Presentamos, así, un libro de pensamiento territorial vivo. Un homenaje que no mira al maestro desde el pedestal, sino que camina con él hacia los espacios que él amó: las barriadas donde la gente resuelve, las quebradas que aún guardan agua y memoria, los consejos comunales donde la democracia se ejerce sin micrófono. Porque honrar a Frutos Vivas no es repetir su nombre en actos protocolares, ni adornar con su efigie la portada de un volumen que luego dormirá en un estante. Es, más bien, continuar su obstinación: la de un hombre que creyó, hasta el último día, que un hábitat digno, ecológicamente responsable y estéticamente valioso es posible. Y que esa posibilidad no depende de los grandes capitales, sino de la inteligencia colectiva, la sensibilidad y el arraigo de quienes habitan el territorio.
A los lectores que se asomen a estas páginas, pues, les invitamos a no buscar aquí respuestas cerradas. Encontrarán, en cambio, preguntas en marcha, hallazgos parciales, testimonios que conmueven y propuestas que desafían. Encontrarán, sobre todo, la certeza de que el pensamiento de Frutos Vivas no es pieza de museo, sino semilla. Y como toda semilla, sigue germinando donde encuentra tierra fértil, agua y manos dispuestas a trabajarla.
Msc. Javier Leon
Prologo
No es casualidad que estas memorias lleven por título el nombre de un hombre que supo ver en la arquitectura algo más que muros y techos. Para Frutos Vivas, construir fue, ante todo, un acto de profundo respeto por la vida. En un país como Venezuela, bendecido por una naturaleza abrumadora pero, paradójicamente, a menudo violentado por sus propios habitantes, la voz de este arquitecto pionero se alzó como un faro lúcido y necesario. Nos enseñó que el hábitat humano no debe imponerse al paisaje, sino dialogar con él; que la técnica debe aliarse con la ecología, y que el desarrollo sostenible no es una moda académica, sino una urgencia ética.
Este libro que el lector tiene en sus manos no es una biografía más, ni un catálogo de obras. Es el testimonio vivo de cómo una semilla, la que Frutos Vivas plantó con su pensamiento integral y su praxis ecológica sigue germinando en el terreno fértil de la universidad venezolana. Las páginas que siguen reúnen ocho trabajos científicos concebidos como un coro polifónico. No se trata de un homenaje unidisciplinar, cerrado en los límites de la arquitectura, sino de un tributo que brota desde la confluencia del Derecho, la Educación y las Ciencias de la Administración.
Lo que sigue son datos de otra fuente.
theorem trans (h : Footprint ws s u) (k : Footprint ws u v) : Footprint ws s v where
  cfg := k.cfg.trans h.cfg
  argA := k.argA.trans h.argA
  argB := k.argB.trans h.argB
  lineLen := k.lineLen.trans h.lineLen
  lineMem := k.lineMem.trans h.lineMem
  host := k.host.trans h.host
  resets := k.resets.trans h.resets
  cursor c hc := (k.cursor c hc).trans (h.cursor c hc)
  rs hw := (k.rs hw).trans (h.rs hw)
  recMem hw := (k.recMem hw).trans (h.recMem hw)
  tag hw := (k.tag hw).trans (h.tag hw)
  y0 hw := (k.y0 hw).trans (h.y0 hw)
  y1 hw := (k.y1 hw).trans (h.y1 hw)
  badchar hw := k.badchar hw ∘ h.badchar hw
  overflow hw := k.overflow hw ∘ h.overflow hw
  status := k.status.trans (by rw [h.status])
  inv := k.inv ∘ h.inv

/-! One lemma for each update the commands are made of. -/

theorem setY0 (hw : .y0 ∈ ws) (s : State) (x : DWord) : Footprint ws s (s.setY0 x) where
  __ := refl ws s
  y0 h := absurd hw h
  inv h := ⟨h.c0, h.c1, h.rs, h.status, h.line, h.recs⟩

theorem setY1 (hw : .y1 ∈ ws) (s : State) (x : DWord) : Footprint ws s (s.setY1 x) where
  __ := refl ws s
  y1 h := absurd hw h
  inv h := ⟨h.c0, h.c1, h.rs, h.status, h.line, h.recs⟩

theorem setTag (hw : .tag ∈ ws) (s : State) (x : Sextet) : Footprint ws s (s.setTag x) where
  __ := refl ws s
  tag h := absurd hw h
  inv h := ⟨h.c0, h.c1, h.rs, h.status, h.line, h.recs⟩

/-- RS written after other updates: only the state they start from has to be sound. -/
theorem setRs (h : Footprint ws s u) (hw : .rs ∈ ws) {x : Rs} (hx : s.Inv → x.Sound) : Footprint ws s (u.setRs x) where
  __ := h
  cursor c hc := h.cursor c hc
  rs hw' := absurd hw hw'
  inv hs := ⟨(h.inv hs).c0, (h.inv hs).c1, hx hs, (h.inv hs).status, (h.inv hs).line, (h.inv hs).recs⟩

theorem setCursor {c : CursorSel} (hw : .cursor c ∈ ws) (s : State) {x : Cursor}
    (hx : s.Inv → x.Sound s.cfg.capChars) : Footprint ws s (s.setCursor c x) := by
  cases c with
  | c0 => exact { refl ws s with
      cursor := fun | .c0, h => absurd hw h | .c1, _ => rfl
      inv := fun h => ⟨hx h, h.c1, h.rs, h.status, h.line, h.recs⟩ }
  | c1 => exact { refl ws s with
      cursor := fun | .c0, _ => rfl | .c1, h => absurd hw h
      inv := fun h => ⟨h.c0, hx h, h.rs, h.status, h.line, h.recs⟩ }

theorem clearRec (hw : .recs ∈ ws) (s : State) : Footprint ws s s.clearRec where
  __ := refl ws s
  cursor c _ := s.cursor_clearRec c
  recMem h := absurd hw h
  inv h := ⟨h.c0, h.c1, h.rs, h.status, h.line, MemorySound.fill _ _⟩

theorem clearFlags (hw : .flags ∈ ws) (s : State) : Footprint ws s ((s.setBadchar false).setOverflow false) where
  __ := refl ws s
  cursor c _ := by simp
  badchar h := absurd hw h
  overflow h := absurd hw h
  status := rfl
  inv h := ⟨h.c0, h.c1, h.rs, ⟨h.status.live, h.status.faulted⟩, h.line, h.recs⟩

/-- Raising BADCHAR and taking draws is in every footprint. -/
theorem raiseBadchar (s : State) {b : Bool} (hb : s.status.badchar = true → b = true) (d : Nat) :
    Footprint ws s { s.setBadchar b with draws := d } where
  __ := refl ws s
  cursor c _ := by cases c <;> rfl
  badchar _ := hb
  status := rfl
  inv h := ⟨h.c0, h.c1, h.rs, ⟨h.status.live, h.status.faulted⟩, h.line, h.recs⟩

/-- Raising OVERFLOW is in every footprint. -/
theorem raiseOverflow (s : State) {o : Bool} (ho : s.status.overflow = true → o = true) :
    Footprint ws s (s.setOverflow o) where
  __ := refl ws s
  cursor c _ := s.cursor_setOverflow o c
  overflow _ := ho
  status := rfl
  inv h := ⟨h.c0, h.c1, h.rs, ⟨h.status.live, h.status.faulted⟩, h.line, h.recs⟩

theorem fetch {c : CursorSel} (hw : .cursor c ∈ ws) (s : State) (n : Nat) : Footprint ws s (s.fetch c n).2 := by
  have hf := s.fetch_frame c n
  rw [hf.rest]
  exact (setCursor hw s fun h => hf.sound _ (h.cursor c)).trans (raiseBadchar _ (by simpa using hf.badchar) _)

theorem readTag (h0 : .cursor .c0 ∈ ws) (ht : .tag ∈ ws) (hy : .y0 ∈ ws) (s : State) : Footprint ws s s.readTag.2 :=
  ((fetch h0 s 6).trans (setTag ht _ _)).trans (setY0 hy _ _)

theorem appendAll {c : CursorSel} (hw : .cursor c ∈ ws) (s : State) (bs : List Byte) :
    Footprint ws s (s.appendAll c bs) := by
  have hf := s.appendAll_frame c bs
  have hsound (h : s.Inv) : ((s.appendAll c bs).cursor c).Sound s.cfg.capChars := by
    have hc := h.cursor c
    exact ⟨by rw [hf.pos]; exact hc.posLe.trans hf.longer, hf.capped hc.lenLe, by rw [hf.remBits]; exact hc.bitsLe,
      by rw [hf.rem, hf.remBits]; exact hc.remLt⟩
  rw [hf.rest]
  exact (setCursor hw s hsound).trans (raiseOverflow _ (by simpa using hf.overflow))

/-- A piece of DECODE writes C0, C1 and REC. -/
theorem ofDecFrame (h0 : .cursor .c0 ∈ ws) (h1 : .cursor .c1 ∈ ws) (hr : .recs ∈ ws) (h : DecFrame s u) :
    Footprint ws s u where
  cfg := h.cfg
  argA := h.argA
  argB := h.argB
  lineLen := h.lineLen
  lineMem := h.lineMem
  host := h.host
  resets := h.resets
  cursor := fun | .c0, hw => absurd h0 hw | .c1, hw => absurd h1 hw
  rs _ := h.rs
  recMem hw := absurd hr hw
  tag _ := h.tag
  y0 _ := h.y0
  y1 _ := h.y1
  badchar _ := h.badchar
  overflow _ ho := by rw [h.status]; exact ho
  status := by rw [h.status]
  inv hs := by
    refine ⟨?_, ?_, h.rs ▸ hs.rs, ?_, ?_, h.recs hs.recs⟩
    · rw [h.cfg]; exact h.c0 _ hs.c0
    · rw [h.cfg]; exact h.c1 _ hs.c0 hs.c1
    · rw [h.status]; exact ⟨hs.status.live, hs.status.faulted⟩
    · rw [h.cfg, h.lineMem]; exact hs.line

theorem live (h : Footprint ws s u) (hs : s.status.fault = false) : u.status.fault = false := by
  rw [h.status]; exact hs

/-- A footprint of one cursor and Y0 leaves the rest but STATUS and the draw number (spec/40_bitcursor.md R101). -/
theorem eq_setCursor (h : Footprint ws s u) {c : CursorSel} (hws : ∀ p ∈ ws, p = .cursor c ∨ p = .y0) :
    u = { s with y0 := u.y0, status := u.status, draws := u.draws }.setCursor c (u.cursor c) := by
  have hnot {p : Part} (hc : p ≠ .cursor c) (hy : p ≠ .y0) : p ∉ ws := fun hp => (hws p hp).elim hc hy
  have hrs := h.rs (hnot (by simp) (by simp))
  have hrec := h.recMem (hnot (by simp) (by simp))
  have htag := h.tag (hnot (by simp) (by simp))
  have hy1 := h.y1 (hnot (by simp) (by simp))
  have hother (d : CursorSel) (hd : d ≠ c) := h.cursor d (hnot (by simpa using hd) (by simp))
  cases c with
  | c0 =>
    have h1 : u.c1 = s.c1 := hother .c1 (by decide)
    simp only [State.setCursor, State.cursor, ← h.cfg, ← h.argA, ← h.argB, ← h.lineLen, ← h.lineMem, ← h.host,
      ← h.resets, ← hrs, ← hrec, ← htag, ← hy1, ← h1]
  | c1 =>
    have h0 : u.c0 = s.c0 := hother .c0 (by decide)
    simp only [State.setCursor, State.cursor, ← h.cfg, ← h.argA, ← h.argB, ← h.lineLen, ← h.lineMem, ← h.host,
      ← h.resets, ← hrs, ← hrec, ← htag, ← hy1, ← h0]

end Footprint

/-! ### The footprint and the codes of each command -/

/-- What each command writes, RESET apart. -/
def partsWritten : Instr → List Part
  | .nop => []
  | .reset => []
  | .clrflags => [.flags]
  | .bcInit c => [.cursor c]
  | .bcClear c => [.cursor c]
  | .bcAppend c => [.cursor c]
  | .bcFetch c _ => [.cursor c, .y0]
  | .bcFetchs c _ => [.cursor c, .y0]
  | .bcLength _ => [.y0]
  | .bcSnapshot => [.cursor .c1]
  | .feed => [.cursor .c0, .rs]
  | .rsReset => [.cursor .c0, .rs, .tag]
  | .dispatch => [.cursor .c0, .tag, .y0]
  | .decode => [.cursor .c0, .cursor .c1, .tag, .y0, .recs]
  | .recClear => [.recs]
  | .signrec => [.y0]
  | .posrec => [.y0, .y1]
  | .posrec27 => [.y0, .y1]
  | .deg => [.y0]
  | .degmin => [.y0, .y1]
  | .ascii6 => [.y0]
  | .armor6 => [.y0]

/-- The codes each command completes with (R205). -/
def resultsOf : Instr → List ResultCode
  | .feed => feedResults
  | .dispatch => [.ok, .unknownType]
  | .decode => [.ok, .unknownType, .lengthErr]
  | _ => [.ok]

/-- The ways a command ends: RESET, ignored by a faulted block (R209), a fault that writes the fault fields only (R208),
or completed inside its footprint with one of its codes. -/
inductive Ending (i : Instr) (s : State) : State → Prop
  | reset (hi : i = .reset) : Ending i s s.resetBlock
  | ignored (hi : i ≠ .reset) (hf : s.status.fault = true) : Ending i s s
  | faults (hi : i ≠ .reset) (hf : s.status.fault = false) (k : FaultCause) : Ending i s (s.raiseFault k)
  | completes (hi : i ≠ .reset) (hf : s.status.fault = false) {u : State} {r : ResultCode} (hr : r ∈ resultsOf i)
      (hu : Footprint (partsWritten i) s u) : Ending i s (u.setLast r)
Un homenaje, en definitiva, a la altura de la complejidad del propio Frutos Vivas.
¿Quiénes rendirán esta honra? Ocho profesionales venezolanos —cinco abogados, dos educadoras y dos licenciadas en Ciencias de la Administración—, todos ellos inmersos en la vorágine de la investigación científica universitaria, transitando los exigentes caminos de sus doctorados y maestrías. Ellos, que han aprendido a mirar los problemas desde la rigurosidad del método, comprendieron que el mejor modo de honrar a un maestro es tomar la posta de su compromiso. Así, cada artículo de esta compilación es, a su manera, una respuesta a la pregunta que Frutos Vivas nos dejó formulada: ¿cómo construimos una sociedad que no destruya su propio medio?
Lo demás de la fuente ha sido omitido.